REQUIRED WORK: Repeat exactly, please, the opening lines of the data below, through and including the line where "putI 7 m.mismatch.value" sits.

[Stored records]
-- ==== Sys2Proof/Machine/Replies.lean ====
section
/-!
DEFINITION. The contents of the replies that report state (R17, R41, R56, R73, R94, R112, R113, R136,
R158, R167, R180, R186), field by field as R191 has it.
-/

namespace Sys2Proof.Machine

/-! ## Time base (R17) -/

/-- The leap state, none being written as an absent field behind its presence octet: the model's choice (R16,
R191; log entry 20). -/
def putLeapOption (l : Option Leap) : List Byte := putOpt 7 putLeap l

/-- A pending set: S and its optional offset. -/
def putPendingSet (p : PendingSet) : List Byte := putU 6 p.seconds ++ putOptU 1 p.offset

/-- The reply contents of GET_TIME (R17). -/
def timeContents (t : TimeBase) : List Byte :=
  putU 6 t.base ++ putU 5 t.frac ++ putB t.timeSet ++ putU 1 t.offset ++ putOptU 6 (utcSeconds t)
    ++ putLeapOption t.leap ++ putI 4 t.correction ++ putU 2 t.stepCount
    ++ putOpt 8 putPendingSet t.pendingSet ++ putB t.endOfRange

/-! ## Monitors (R41, R43) -/

/-- The live fields of a monitor, in the order of R21.  A field marked SAT only or LINE only whose value is
a flag or a count stands as 0 for the other kinds, and a mismatch run of count 0 has the value 0: the model's
choices (log entry 20). -/
def monitorContents (m : Monitor) : List Byte :=
  putMonitorState m.state ++ putB m.signal ++ putOpt 1 putFailCause m.failCause
    ++ putOptI 5 m.lastE ++ putOptI 7 m.lastDs ++ putOptI 8 m.lastFe ++ putU 1 m.level
    ++ putU 1 m.periodCount ++ putU 2 m.period.left ++ putU 1 m.totalViolations ++ putU 2 m.missing
    ++ putU 2 m.totalMissing ++ putU 1 m.mismatch.count ++ putI 7 m.mismatch.value
    ++ putU 1 m.disagree ++ putU 2 m.qualify.left ++ putU 2 m.wait.left ++ putB m.lockedOut
    ++ putOptU 6 m.label ++ putU 1 m.unlabelled ++ putB m.carriesTime ++ putB m.skipNext
    ++ putU 1 m.ring.length

/-- The reply contents of GET_REFERENCE (R41). -/
def referenceContents (k : Slot) (m : Monitor) : List Byte :=
  putReference m.config ++ putU 1 (levelMax m.config) ++ putOpt 1 putGrade (declaredGrade k m)
    ++ monitorContents m

/-- The two total counts of a monitor (R43). -/
def countContents (m : Monitor) : List Byte := putU 1 m.totalViolations ++ putU 2 m.totalMissing

/-! ## Sample filter (R56) -/

/-- The sequence number and arrival second of a window entry. -/
def putEntrySpan (x : Sample) : List Byte := putU 2 x.sequence ++ putU 6 x.arrival

/-- The copy of the last measurement; Δs takes 7 octets, as in the other replies (log entry 20). -/
def putFilterCopy (c : FilterCopy) : List Byte :=
  putU 2 c.sequence ++ putU 4 c.delay ++ putI 8 c.offset ++ putI 5 c.e ++ putI 7 c.ds ++ putU 6 c.second

/-- The smallest path delay in the window. -/
def smallestDelay (w : List Sample) : Option Nat :=
  match w.map (·.delay) with
  | [] => none
  | d :: rest => some (rest.foldl min d)

/-- The reply contents of GET_FILTER (R56).  The oldest entry's pair and then the newest entry's stand each
behind one presence octet: the model's choice (log entry 20). -/
def filterContents (f : Filter) : List Byte :=
  putFilterConfig f.config ++ putU 1 f.window.length ++ putOpt 8 putEntrySpan f.window.head?
    ++ putOpt 8 putEntrySpan f.window.getLast? ++ putOptU 4 (smallestDelay f.window)
    ++ putOptU 2 f.lastSequence ++ putU 2 f.accepted ++ putU 2 f.old ++ putU 2 f.delayHigh
    ++ putU 2 f.disabled ++ putU 2 f.lost ++ putOpt 32 putFilterCopy f.copy

/-! ## Selector (R73) -/

/-- A last switch record. -/
def putSwitchRecord (r : SwitchRecord) : List Byte :=
  putU 6 r.second ++ putSlotOrNone r.source ++ putSlotOrNone r.target ++ putSwitchReason r.reason

/-- A slot's rank position or its exclusion, with its declared grade and priority. -/
def rankContents (s : State) (k : Slot) : List Byte :=
  putOptU 1 (if candidate s k then some (rankPosition s k) else none)
    ++ putOpt 1 putExclusion (exclusion s k)
    ++ putOpt 1 putGrade (declaredGrade k (s.ref k)) ++ putU 1 (s.ref k).config.priority

/-- The reply contents of GET_SELECTION (R73).  A saved mode of none is written as an absent field: the model's
choice (R59, R191; log entry 20). -/
def selectionContents (s : State) : List Byte :=
  let v := s.selector
  putSelection v.config ++ putSlotOrNone v.selected ++ putU 2 v.dwell.left
    ++ putOpt 1 putSlot v.pendingSwitch ++ putOpt 2 putMode v.saved ++ putU 2 v.switchCount
    ++ putOpt 9 putSwitchRecord v.lastSwitch ++ allSlots.flatMap (rankContents s)
    ++ putB (noReferencePresent s) ++ putB (forcedInvalidPresent s)

/-! ## Servo (R94) -/

/-- A last update record (R93).  The shifts used stand behind presence octets: both absent where a step
ended the update, the proportional one absent in FREQ_LOCKED, which does not use it: the model's choice (log
entry 20). -/
def putUpdate (r : UpdateRecord) : List Byte :=
  putU 6 r.second ++ putSlot r.slot ++ putI 8 r.value ++ putServoState r.state
    ++ putOptU 1 (r.terms.bind UpdateTerms.shiftP) ++ putOptU 1 (r.terms.map UpdateTerms.shiftI)
    ++ putOptI 5 (r.terms.bind UpdateTerms.p) ++ putOptI 8 (r.terms.map UpdateTerms.deltaI)
    ++ putI 4 r.estimate ++ putOptI 4 (r.terms.map UpdateTerms.target)
    ++ putI 4 r.fBefore ++ putI 4 r.fAfter
    ++ putOpt 1 putB (r.terms.map UpdateTerms.clamped)
    ++ putOpt 1 putB (r.terms.map UpdateTerms.rampLimited)
    ++ putOpt 1 putStepKind r.step

/-- The octets of a last update record. -/
def updateOctets : Nat := 6 + 1 + 8 + 1 + 2 + 2 + 6 + 9 + 4 + 5 + 4 + 4 + 2 + 2 + 2

/-- The level of the followed slot. -/
def followedLevel (s : State) : Nat :=
  match s.servo.followed with
  | some k => (s.ref k).level
  | none => 0

/-- The shifts that an update would use now: proportional and integral; none in a state without updates
(R94).  In LOCKED they are those of LOCKED, with a replacement pending too (log entry 44), and a shift that
the state does not use is absent (log entry 20): the model's choices. -/
def shiftsNow (s : State) : Option Nat × Option Nat :=
  let c := s.servo.config
  match s.servo.state with
  | .acquiring =>
    let k := phaseShifts c .acquiring (followedLevel s)
    (some k.1, some k.2)
  | .locked =>
    let k := phaseShifts c .locked (followedLevel s)
    (some k.1, some k.2)
  | .freqLocked => (none, some c.kf)
  | .freerun => (none, none)
  | .holdover => (none, none)

/-- The fields of the servo record, in the order of R75; the step token's octet is 1 when it is held: the
model's choice (log entry 20). -/
def servoFields (s : State) : List Byte :=
  let v := s.servo
  putServoState v.state ++ putSlotOrNone v.followed ++ putI 4 v.estimate ++ putI 4 s.time.correction
    ++ putU 1 v.lockRun ++ putU 1 v.unlockRun ++ putB v.replacement ++ putU 1 v.clampRun
    ++ putU 1 v.unclampRun ++ putB v.token ++ putU 4 v.allowance ++ putOptI 5 v.lastE
    ++ putOptI 8 v.lastFe ++ putU 1 v.updates ++ putU 6 v.since
    ++ putOpt updateOctets putUpdate v.lastUpdate

/-- The reply contents of GET_SERVO (R94).  The two shifts stand each behind a presence octet: the model's
choice (log entry 20). -/
def servoContents (s : State) : List Byte :=
  putServoConfig s.servo.config ++ servoFields s ++ putOptU 1 (shiftsNow s).1
    ++ putOptU 1 (shiftsNow s).2 ++ putB s.servo.pullLimit

/-! ## Holdover unit (R112, R113) -/

/-- The reply contents of GET_HOLDOVER (R112).  The open part's state stands behind a presence octet, which
is 0 before its first report: the model's choice (log entry 20). -/
def holdoverContents (s : State) : List Byte :=
  let h := s.holdover
  putHoldoverConfig h.config ++ putU 4 (warningLevel h.config) ++ putU 1 h.history.length
    ++ putB (holdoverAvailable h) ++ putOptI 4 h.fh ++ putOptU 3 h.u ++ putU 1 h.used
    ++ putOptU 5 h.e0 ++ putU 2 h.frozenAging ++ putI 2 h.frozenDrift ++ putU 4 h.n
    ++ putU 4 (holdoverSeconds s) ++ putOptU 5 h.tee ++ putGrade h.grade ++ putGrade h.gradeOfSecond
    ++ putU 6 h.openPart.start ++ putU 1 h.openPart.count ++ putOpt 1 putServoState h.openPart.state
    ++ putSlotOrNone h.openPart.slot ++ putB h.openPart.spoiled
    ++ [(AlarmKind.holdover, 0), (.holdoverWarn, 0), (.holdoverBudget, 0),
        (.holdoverUnavailable, 0), (.freerun, 0), (.timeUnset, 0)].flatMap
          (fun x => putB (conditionPresent s x.1 x.2))

/-- An entry of the frequency history (R97).  Its servo state has R76's code: the model's choice (log entry
20). -/
def putHistory (e : HistoryEntry) : List Byte :=
  putI 4 e.average ++ putU 6 e.stamp ++ putSlot e.slot ++ putServoState e.state ++ putU 1 e.level

/-- The reply contents of GET_HISTORY (R113). -/
def historyContents (start count : Nat) (l : List HistoryEntry) : List Byte :=
  putU 1 l.length ++ putList putHistory ((l.drop start).take count)

/-! ## Ports (R136) -/

/-- An entry of the adjustment queue. -/
def putAdjustment (a : Adjustment) : List Byte := putI 4 a.requested ++ putI 4 a.remainder

/-- A running re-arm timer's count; absent when it is stopped. -/
def timerRunning (t : Timer) : Option Nat := if t.left = 0 then none else some t.left

/-- The reply contents of GET_PORT (R136). -/
def portContents (p : Fin 12) (s : State) : List Byte :=
  let x := s.port p
  putPortConfig x.config ++ putPortState x.state ++ putU 3 x.delay
    ++ putOptU 2 (timerRunning x.rearm) ++ putList putAdjustment x.queue ++ putOptU 6 x.lastEmitted
    ++ putU 1 x.sequence ++ putOptU 6 x.pendingMessage ++ putB x.stepSeen ++ putB x.suppressNext
    ++ putGrade s.holdover.grade ++ putB (gradeMeets s.holdover.grade x.config.minGrade)
    ++ putB (decide (x.state = .squelched))

/-! ## Chain (R156, R158) -/

/-- The swap timer with its reason, which has the code of R150's order (ATTACH 0, LOSS 1, GRADE 2): the
model's choice (R140, R158; log entry 20). -/
def putSwap (t : SwapTimer) : List Byte := putU 1 t.timer.left ++ putPathReason t.reason

/-- The summary of a latest valid frame. -/
def putSummary (f : TimeFrame) : List Byte :=
  putU 1 (frameOrigin f) ++ putGrade f.grade ++ putU 1 f.path.length ++ putU 6 f.second
    ++ putU 1 f.sequence

/-- What GET_CHAIN reports of a port (R158). -/
def putRecord (r : ChainRecord) : List Byte :=
  putOpt 10 putSummary r.summary ++ putB r.seen ++ putU 1 r.silence ++ putB (portLive r)
    ++ putB r.capture.isSome ++ putB r.loss ++ putU 2 r.checkErrors ++ putU 2 r.ownAddress
    ++ putU 2 r.tooLong

/-- The offset and leap indicator of the last upstream frame. -/
def putUpstreamFrame (f : UpstreamFrame) : List Byte := putU 1 f.offset ++ putLeapOption f.leap

/-- The kind, target and sequence of a waiting command. -/
def putCommandSlot (c : ChainCommand) : List Byte :=
  putCommandKind c.kind ++ putU 1 c.target ++ putU 1 c.sequence

/-- The stored word, its origin and its arrival second (R156). -/
def putInbox (w : InboxWord) : List Byte := putU 4 w.word.toNat ++ putU 1 w.origin ++ putU 6 w.second

/-- The reply contents of GET_CHAIN (R158).  A last sent second or a last command sequence of none is written
as an absent field: the model's choice (R140, R191; log entry 20). -/
def chainContents (s : State) : List Byte :=
  let u := s.chain
  putChainConfig u.config ++ putRole u.role ++ putU 1 u.address ++ putUpstream u.upstream
    ++ putU 1 u.unattached ++ putB (isIsland u) ++ putOpt 2 putSwap u.swap
    ++ putRecord u.portA ++ putRecord u.portB ++ putOpt 9 putUpstreamFrame u.lastUpstream
    ++ putOptU 6 u.lastSent ++ putU 1 u.sequence ++ putU 1 u.overwrites
    ++ putOpt 3 putCommandSlot u.commandSlot ++ putU 1 u.nextCommand ++ putB u.outbox.isSome
    ++ putB u.inbox.isSome ++ putU 1 u.lostWords ++ putOptU 1 u.lastCommand
    ++ putB u.portA.loss ++ putB u.portB.loss ++ putB (conflictPresent u) ++ putB (tooLongPresent u)

/-! ## Scheduler (R167) -/

/-- A pending action.  An argument of none is written as an absent field: the model's choice (R160, R191; log
entry 20). -/
def putAction (a : Action) : List Byte :=
  putU 2 a.id ++ putActionKind a.kind ++ putU 6 a.due ++ putOptU 1 a.arg ++ putActionSource a.source

/-- The reply contents of GET_ACTIONS (R167).  One octet is both the number of pending actions and the count
of their list: the model's choice (R191; log entry 20). -/
def actionContents (s : State) : List Byte :=
  putList putAction s.scheduler.table ++ putU 2 s.scheduler.nextId ++ putB s.scheduler.wrapped
    ++ putLeapOption s.time.leap ++ putU 6 s.time.base

/-! ## Alarms (R180) -/

/-- An entry of the alarm table, in the order of R169. -/
def putEntry (e : AlarmEntry) : List Byte :=
  putB e.condition ++ putEntryState e.state ++ putB e.acknowledged ++ putU 2 e.timer.left
    ++ putOptU 6 e.raisedAt ++ putOptU 6 e.clearedAt ++ putU 1 e.raiseCount

/-- The reply contents of GET_ALARMS for a kind (R180). -/
def alarmContents (g : AlarmGroup) : List Byte := putAlarmConfig g.config ++ g.entries.flatMap putEntry

/-- The state and acknowledged flag of an entry. -/
def putEntrySummary (e : AlarmEntry) : List Byte := putEntryState e.state ++ putB e.acknowledged

/-- The reply contents of GET_ALARMS for SUMMARY (R180).  An asserted contact is coded 1, a released one 0:
the model's choice (R191; log entry 20). -/
def summaryContents (u : AlarmUnit) : List Byte :=
  u.groups.toList.flatMap (fun g => g.entries.flatMap putEntrySummary) ++ putB u.crit ++ putB u.maj
    ++ putU 1 u.queue.length ++ putU 2 u.dropped ++ putB u.attentionOn

/-! ## Link (R186) -/

/-- The reply contents of GET_STATUS (R186). -/
def statusContents (s : State) : List Byte :=
  putPart s.part ++ putGrade s.holdover.grade ++ putServoState s.servo.state
    ++ putSlotOrNone s.selector.selected ++ putB s.time.timeSet ++ putU 6 s.time.base
    ++ putOptU 5 s.holdover.tee ++ putU 2 s.link.linkErrors ++ putU 2 s.link.overruns
    ++ putU 1 s.alarms.queue.length

end Sys2Proof.Machine
end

ANSWER SPACE:
-- ==== Sys2Proof/Machine/Replies.lean ====
section
/-!
DEFINITION. The contents of the replies that report state (R17, R41, R56, R73, R94, R112, R113, R136,
R158, R167, R180, R186), field by field as R191 has it.
-/

namespace Sys2Proof.Machine

/-! ## Time base (R17) -/

/-- The leap state, none being written as an absent field behind its presence octet: the model's choice (R16,
R191; log entry 20). -/
def putLeapOption (l : Option Leap) : List Byte := putOpt 7 putLeap l

/-- A pending set: S and its optional offset. -/
def putPendingSet (p : PendingSet) : List Byte := putU 6 p.seconds ++ putOptU 1 p.offset

/-- The reply contents of GET_TIME (R17). -/
def timeContents (t : TimeBase) : List Byte :=
  putU 6 t.base ++ putU 5 t.frac ++ putB t.timeSet ++ putU 1 t.offset ++ putOptU 6 (utcSeconds t)
    ++ putLeapOption t.leap ++ putI 4 t.correction ++ putU 2 t.stepCount
    ++ putOpt 8 putPendingSet t.pendingSet ++ putB t.endOfRange

/-! ## Monitors (R41, R43) -/

/-- The live fields of a monitor, in the order of R21.  A field marked SAT only or LINE only whose value is
a flag or a count stands as 0 for the other kinds, and a mismatch run of count 0 has the value 0: the model's
choices (log entry 20). -/
def monitorContents (m : Monitor) : List Byte :=
  putMonitorState m.state ++ putB m.signal ++ putOpt 1 putFailCause m.failCause
    ++ putOptI 5 m.lastE ++ putOptI 7 m.lastDs ++ putOptI 8 m.lastFe ++ putU 1 m.level
    ++ putU 1 m.periodCount ++ putU 2 m.period.left ++ putU 1 m.totalViolations ++ putU 2 m.missing
    ++ putU 2 m.totalMissing ++ putU 1 m.mismatch.count ++ putI 7 m.mismatch.value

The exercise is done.